Prompt:
The answer must consist solely of the line containing "let g := k.engine t" and every line after it in the records below, through the last, each reproduced exactly.

Source records
________

/-- The updates in flight split into those that stay and those panel `p` must apply, in order, to reach a clock:
what the clock counts, what that causally needs, and what home order puts before it (R168). -/
def splitNeeded (p : Nat) (need : VClock) : List Update → List Update × List Update × VClock × List Nat
  | [] => ([], [], need, [])
  | u :: us =>
    let (keep, app, need, lines) := splitNeeded p need us
    if u.panel = p && (decide (vcAt u.stamp u.src ≤ vcAt need u.src) || lines.contains u.line) then
      (keep, u :: app, vcMax need u.stamp, u.line :: lines)
    else (u :: keep, app, need, lines)

/-- Panel `p` applies what it must to reach a clock (R169). -/
def Mem.catchUp (m : Mem) (p : Nat) (need : VClock) : Mem :=
  let (keep, app, _, _) := splitNeeded p need m.updates
  app.foldl Mem.applyUpdate { m with updates := keep }

/-- Panel `p` applies every update in flight to a line, and what they need. -/
def Mem.catchLine (m : Mem) (p line : Nat) : Mem :=
  let need := (m.updates.filter fun u => u.panel == p && u.line == line).foldl (fun v u => vcMax v u.stamp)
    (vget m.clocks p)
  m.catchUp p need

/-- A write sequenced on panel `q` and performed on panel `h`, at a place whose order is kept under `key`: its stamp and what the
two panels have applied (R167, R168). -/
def Mem.order (m : Mem) (q h key : Nat) : Mem :=
  let m := m.catchLine q key
  let v := vcSet (vget m.clocks q) q (vcAt (vget m.clocks q) q + 1)
  let m := m.catchUp h (vcSet v q (vcAt v q - 1))
  { m with
    stamps := mapPut m.stamps key v
    clocks := vset (vset m.clocks q v) h (vcSet (if h = q then v else vget m.clocks h) q (vcAt v q)) }

/-- The update of a write, or a notice, to every panel but the two that have it (R168). -/
def Mem.tell (m : Mem) (q h key : Nat) (d : BitVec 512) : Mem :=
  { m with
    replicas := match mapGet m.replicas (replicaKey q key) with
      | some r => mapPut m.replicas (replicaKey q key) { r with data := d, err := 0 }
      | none => m.replicas
    updates := m.updates ++ ((List.range 4).filter (fun p => p != q && p != h)).map fun p =>
      { panel := p, src := q, stamp := (mapGet m.stamps key).getD VClock.zero, line := key, data := d } }

/-! ## Page-table lines (R115, R147, R154) -/

/-- Lines a slice holds: 12 MiB (R13). -/
def sliceLines : Nat := 196608

/-- The lines that slice `k` holds: homed, page-table lines, and replicas at slice 64 q + (s mod 64) of panel q (R148). -/
def State.sliceLoad (s : State) (k : Nat) : Nat :=
  (s.mem.lines.filter fun e => sliceOfLine e.1 == k).length + (s.mem.pt.filter fun e => sliceOfLine e.1 == k).length +
    (s.mem.replicas.filter fun e =>
      decide (e.1 / 2 ^ 50 * 64 + sliceOfLine (e.1 % 2 ^ 50) % 64 = k)).length

/-- A slice has no room until it has evicted a line. -/
def State.sliceFull (s : State) (k : Nat) : Bool := decide (sliceLines ≤ s.sliceLoad k)

/-- The line of a page-table word: in L2, in the victim cache, or in HBM, under slot 0. -/
def State.ptData (s : State) (pline : Nat) : BitVec 512 :=
  match mapGet s.mem.pt pline with
  | some t => t.data
  | none =>
    match mapGet s.mem.victims (victimKey pline 0) with
    | some v => v.data
    | none => s.hbmLine pline 0
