-- ==== Sys2Proof/Machine/Fetch.lean ====
section
/-! DEFINITION. What a stream does in its turn: the traps that come before its head word, the conditions under which it
issues nothing, and the word it fetches (spec 02 R27, 04 R63 to R66, R79, R80, 23 R359, 24 R365 to R369, 26 R396,
R400). -/

namespace Sys2Proof.Machine

/-- A word of the ring banks (R63). -/
def Core.ringWord (k : Core) (w : BitVec 13) : Word := wordOf (bytesAt k.spad (720896 + 8 * w.toNat) 8)

/-- The word at the head of a stream (R65, R265). DEDUCED, unsafe (log 147): of a word of the A or X ring that an STS has rewritten
the unit runs the new one. An engine word that failed its check is read again. -/
def Core.headOf (k : Core) (t : Strm) : Option Word :=
  match t with
  | .a =>
    if k.priv then some ((mapGet k.handler k.handlerPos).getD 0)
    else if k.hasHead .a then some (k.ringWord (k.headWord .a)) else none
  | .x => if k.hasHead .x then some (k.ringWord (k.headWord .x)) else none
  | t => ((k.engine t).buf.head?).map fun e =>
      if (k.engine t).bad.contains e.1 then k.ringWord ((k.ring t).wordIdx e.1.toNat) else e.2

/-- The place of a ring word in the scratchpad. -/
def ringOff (w : BitVec 13) : Nat := 720896 + 8 * w.toNat

/-- The head word of a stream fails the check of its read (R163, R389): its place in the scratchpad. -/
def Core.headLost (k : Core) (t : Strm) : Option Nat :=
  let off := ringOff (k.headWord t)
  let read := match t with
    | .a => !k.priv && k.hasHead .a
    | .x => k.hasHead .x
    | t => ((k.engine t).buf.head?).any fun e => (k.engine t).bad.contains e.1
  if read && k.spadBad off 8 then some off else none

/-- The descriptor fields of an engine word (R215). Every instruction the match does not name has none. -/
def descFields : Instr → List (Nat × Desc)
  | .wload _ o => [(32, o.d1)]
  | .mma _ o => [(36, o.d0), (32, o.d1)] ++ (match o.b with
    | .desc d => [(28, d)]
    | .stage _ => [])
  | .gmma _ o => [(36, o.d0), (32, o.d1), (28, o.d2)]
  | .smma _ o => [(36, o.d0), (32, o.d1)] ++ (match o.b with
    | .desc d => [(28, d)]
    | .stage _ => [])
  | .aclr _ o => [(36, o.d0)]
  | .ald _ o | .ascl _ o => [(36, o.d0), (32, o.d1)]
  | .ast _ o | .vexp _ o | .vlog _ o | .vrcp _ o | .vrsq _ o | .vtanh _ o | .vgelu _ o | .vsilu _ o | .vabs _ o
  | .vcvt _ o | .vqmx _ o | .vdqmx _ o | .vrsum _ o | .vrmax _ o | .vcsum _ o | .vtrn _ o | .vtagsel _ o
  | .ccopy _ o | .cgath _ o | .cscat _ o => [(36, o.d0), (32, o.d1)]
  | .vadd _ o | .vsub _ o | .vmul _ o | .vmax _ o | .vmin _ o => [(36, o.d0), (32, o.d1), (28, o.d2)]
  | .vfma _ o => [(36, o.d0), (32, o.d1), (28, o.d2), (24, o.d3)]
  | .vbcast _ o => [(36, o.d0), (32, o.d1)]
  | .vepi _ o => [(36, o.d0), (32, o.d1)] ++ (match o.bias with
    | some d => [(28, d)]
    | none => [])
  | .cfill _ o => [(36, o.d0)]
  | .cmcast _ o => [(36, o.d0), (32, o.d1)]
  | .cwbind _ o => [(36, o.d0), (32, o.d1)]
  | .csched _ d => [(32, d)]
  | .cpfa _ o => [(36, o.d0), (32, o.d1)]
  | .cmeta _ o => [(32, o.d1)]
  | .clsend _ o => [(32, o.d)]
  | .clrecv _ o => [(36, o.d)]
  | .clred _ o => [(36, o.d0), (32, o.d1)]
  | _ => []

/-- The privileged words of the A unit (R217), CSRR and CSRW of a privileged register among them (R268). -/
def privOp (w : Word) : Bool :=
  let op := (field w 40 8).toNat
  op == 0x61 || (decide (0x64 ≤ op) && decide (op ≤ 0x6B)) ||
    (match decodeA w with
     | some (.csrr _ o) | some (.csrw _ o) => csrPriv o.n.toNat
     | _ => false)

/-- A word that has not issued, for a fault at its head. -/
def Core.unissued (k : Core) (t : Strm) (w : Word) : Issued :=
  { word := w, abs := (k.engine t).issued, rword := k.headWord t, pass := k.passNow, ctx := k.ctx, dscs := [],
    slots := [], banks := [], bobbins := [], readsPass := false, entry := none, popped := none, resume := 0, deferred := [],
    pending := 0, lfsr0 := 0, todo := false, retry := none, ops := [], lines := [], own := none, env := none, res := [] }

/-- A fault of a head word found at decode, on any stream. -/
def State.decodeStop (s : State) (t : Strm) (w : Word) (f : Flt) : State :=
  match t with
  | .a => s.aFault w f
  | .x => s.xFault w f
  | t => s.headFault s.cur t ((s.core s.cur).unissued t w) f

/-- A head word with reserved bits that are not zero (R367, R369): class 0x02, after class 0x03 of a privileged word, its
mask with the reserved bits of the descriptors it would latch. -/
def State.reservedFault (s : State) (t : Strm) (i : Instr) (w mask : Word) : State :=
  let k := s.core s.cur
  if t = .a && privOp w && !k.priv then s.decodeStop t w { cls := 0x03, laddr := 0, d0 := 0, d1 := 0 }
  else
    let ds := (descFields i).foldl
      (fun m e => m ||| opMask e.1 (dscReserved (vget (k.engine t).shadow e.2.toNat))) mask
    s.decodeStop t w { cls := 0x02, laddr := 0, d0 := ds, d1 := 0 }

/-- BUDGET_LEFT now (R52, R396). -/
def State.budgetNow (s : State) (k : Core) : BitVec 32 :=
  BitVec.ofNat 32 (k.budget.toNat - (s.cycle - k.budgetAt))

/-- The budget trap is due (R396). -/
def State.budgetDue (s : State) (k : Core) : Bool :=
  k.current && k.budgetArmed && s.budgetNow k == 0 && !k.priv && !k.finc && k.handover.isNone

/-- Where the A stream stands for R400: none, which it is while a word of it is in progress, ended, or at a SAFE at which it has stopped. -/
def Core.aStands (k : Core) : Option (Option (BitVec 16)) :=
  if !k.aMoves.isEmpty then none
  else if (k.ring .a).ended then (if k.ax.isEmpty && k.xa.isEmpty then some none else none)
  else
    match (k.headOf .a).map decodeA with
    | some (some (.aSafe _ n)) => if k.wdone then some (some n) else none
    | _ => if k.wdone then k.aSafe.map some else none

/-- Where the X stream stands for R400: nowhere while a word of it is in progress. DEDUCED, unsafe (log 137): without a section it
stands with the A stream, so that a core whose A stream has ended stands at the end of both (R27), with EXC_CAUSE 0x30000. -/
def Core.xStands (k : Core) : Option (Option (BitVec 16)) :=
  if !k.xProg.isEmpty then none
  else if !(k.ring .x).started && (k.ring .x).count == 0 then some none
  else if (k.ring .x).ended then (if k.ax.isEmpty && k.xa.isEmpty then some none else none)
  else
    match (k.headOf .x).map decodeX with
    | some (some (.xSafe h n)) =>
      if (k.passWait h.wait).isSome && k.xHalt.isNone then some (some n) else none
    | _ => none

/-- The safe point a core stands at: its number, or none where both streams have ended (R27, R400). -/
def Core.safePoint (k : Core) : Option (Option (BitVec 16)) :=
  match k.aStands, k.xStands with
  | some none, some none => some none
  | some (some n), some none => some (some n)
  | some none, some (some n) => some (some n)
  | some (some n), some (some m) => if n = m then some (some n) else none
  | _, _ => none

/-- The pre-emption entry is due (R400). -/
def Core.preemptDue (k : Core) : Bool :=
  k.preempt && !k.priv && !k.dead && !k.finc && k.handover.isNone && k.safePoint.isSome

/-- A stream of the core is halted at a word (R359). -/
def Core.haltedAt (k : Core) (t : Strm) : Bool := k.haltBits.getD t.code false

/-- What a stream does in its turn. -/
inductive Decision where
  | run (i : Instr)
  | out (o : Out)

/-- The turn of stream `t` of core `c`; `s` has `c` as its current core. -/
def turnOf (c : CoreId) (t : Strm) (s : State) : Decision :=
  let k := s.core c
  if k.dead || vget s.power.cluster (clusterOf c) != 0 then .out (.next s)
  else if t = .a && s.budgetDue k then .run (.budgetTrap c)
  else if t = .a && k.preemptDue then .run (.preemptEntry c)
  else if s.streamLate k t && !k.late then .run (.lateWordStall c t)
  else if (k.stall && !(t = .a && k.priv)) || k.haltedAt t then .out (.next s)
  else
    match k.headOf t with
    | none => .out (.next s)
    | some w =>
      match k.headLost t with
      | some off =>
        .out (.next (s.decodeStop t w { cls := 0x30, laddr := 0, d0 := 1, d1 := w64 (off / 4096 * 256 + off % 4096 / 64) }))
      | none =>
        match decodeWord t w with
        | .illegal => .run (.illegalWord t w)
        | .word i m => if m = 0 then .run i else .out (.next (s.reservedFault t i w m))

/-- Time passes: `n` cycles of the arithmetic clock, four to a nanosecond of fabric time (R3, R14, R15). -/
def State.advance (s : State) (n : Nat) : State :=
  let q := s.phase.toNat + n
  let r (p : Nat) : Nat := (vget s.repPhase p).toNat + n
  { s with cycle := s.cycle + n, phase := BitVec.ofNat 2 (q % 4), ft := s.ft + w64 (q / 4),
           ftRep := Vector.ofFn fun p => vget s.ftRep p.val + w64 (r p.val / 4),
           repPhase := Vector.ofFn fun p => BitVec.ofNat 2 (r p.val % 4) }

/-- The next turn and the state it is taken in: the head of the agenda, or where that is empty a free choice (log 1). -/
def State.nextTurn (s : State) : Turn × State :=
  match s.agenda with
  | t :: ts => (t, { s with agenda := ts })
  | [] => (Config.nextTurn s.turnNo, { s with turnNo := s.turnNo + 1 })

/-- An instruction that only a stream runs. -/
def streamOnly (i : Instr) : Bool :=
  i.hdr?.isSome || (match i with
    | .illegalWord _ _ => true
    | _ => false)

/-! ## Placing a word (for withFetchWord) -/

/-- A state whose next step runs a stream word on core 0, and nothing else (log 28). -/
def State.placeWord (s : State) (t : Strm) (w : Word) : State :=
  let k := s.core 0
  let turn : Turn := { cycles := 0, actor := .stream 0 t }
  let k' : Core :=
    match t with
    | .a | .x =>
      let r := k.ring t
      let r' : Ring := { r with started := true, ended := false, count := max r.count (r.fetch.toNat + 1) }
      let k1 := k.setRing t r'
      if t = .a && k.priv then { k with handler := mapPut k.handler k.handlerPos w }
      else { k1 with spad := setBytes k.spad (720896 + 8 * (k1.headWord t).toNat) (bytesOfW 8 w) }
    | t =>
      let g := k.engine t
      let p := match g.buf with
        | (p, _) :: _ => p
        | [] => (k.ring t).fetch
      k.setEngine t { g with buf := (p, w) :: g.buf.tail }
  { s with agenda := turn :: s.agenda, cores := mapPut s.cores 0 k' }

end Sys2Proof.Machine
end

________

The completed task:
      let g := k.engine t
      let p := match g.buf with
        | (p, _) :: _ => p
        | [] => (k.ring t).fetch
      k.setEngine t { g with buf := (p, w) :: g.buf.tail }
  { s with agenda := turn :: s.agenda, cores := mapPut s.cores 0 k' }

end Sys2Proof.Machine
end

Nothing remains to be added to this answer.